When we catch exceptions, we have taken a very unusual path through the code. Typically function calls enter at the top of the function body, and end at either the end of the body or at a special return statement. When an exception occurs, neither of those two things happen. We instead follow a completely different path through the code using stack unwinding. Invariants may fall apart in this case.

When we do this, it is very possible to have unintended side effects because we skipped past several layers. Consider this faulty bank logic function:

bool transfer(Account accountFrom, Account accountTo, int amount)
{
    try {
        accountFrom.debit(amount); // remove the specified amount from the account
    } catch (NotEnoughFunds ex) {
        return false; // we failed
    }
    accountTo.credit(amount);
    return true;
}

Now this is pathologically bad as far as banking apps can go, but we do see some attempt to catch the exceptions. However, let's say accountTo.credit(amount) raises a NotImplementedException. What happens now? We unwind the stack, and maybe the layer above prints a helpful log message before continuing. This would be where the real problem occurs. The exception that occurred has invalidated an assumption of the banking application: we have debited one account but not credited another. If we "handle" it, then this assumption is no longer valid from here on out, and the programmer likely never accounted for this. The accountFrom may get audited to explain where this money went, or the entire system may come crashing down as the system tries to balance an equation that is now unbalanceable.

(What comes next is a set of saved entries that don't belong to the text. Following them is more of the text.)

-- ==== Sys2Proof/Word.lean ====
section
/-! DEFINITION. The word types of `sgl_frame_rx` and nothing else: a byte of the stream (R12, R18),
the stimulus word of one clock edge (R92), the two decode keys (R93) and the 2-bit registers
(`midx` of R25, the slot indices of R28). -/

namespace Sys2Proof

/-- A byte is 8 bits, unsigned (R12). -/
abbrev Byte := BitVec 8

/-- The stimulus word `SW[11:0]` sampled on one rising edge of `clk` (R92). -/
abbrev StimWord := BitVec 12

/-- The frame-synchronizer decode key `FSK[4:0] = {rst, in_err, in_valid, fs_state[1:0]}` (R93). -/
abbrev FsKey := BitVec 5

/-- The latest-value-cell decode key `LVK[2:0] = {rst, pub, rd_req}` (R93). -/
abbrev LvKey := BitVec 3

/-- A slot index register `w_idx`, `m_idx` or `r_idx`, two bits wide (R28). -/
abbrev SlotIdx := BitVec 2

/-- The partial-match count `midx`, two bits wide (R25). -/
abbrev MarkerIdx := BitVec 2

end Sys2Proof
end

If you want to catch an exception, you need to understand that exception well enough to return the system to a state where no invariants have been broken. In the best of all cases, the code you called does this for you, because the author wrote the code with exceptions in mind. However, it is very common for an author to be exception unaware yet use a library under the hood which is exception aware. In this case, you may catch the underlying library's exception, and maintain its invariants, but fail to correct the invariants of the layer inbetween.

If an invariant is violated, there are very few things we can do. In many environments, it is valid to simply exit the application with an error saying "someone did something I didn't think was possible... we're stopping now." In other environments you are expected to cauterize the wound, isolating how much damage the invariant can do, and excising the damage in a way which doesn't break any more invariants. For example, you might design a system around C#'s AppDomain system, where individual components are separated into different AppDomains and are only allowed to communicate via channels you control. You may be able to design the rules of those channels such that when a thread in one domain throws an unhandled exception, you can tear down that entire AppDomain (because its "invariants" are no longer trusted), and then use your control over the communication channels to manage the side effects of that domain being removed in a way which preserves the invariants of the other domains.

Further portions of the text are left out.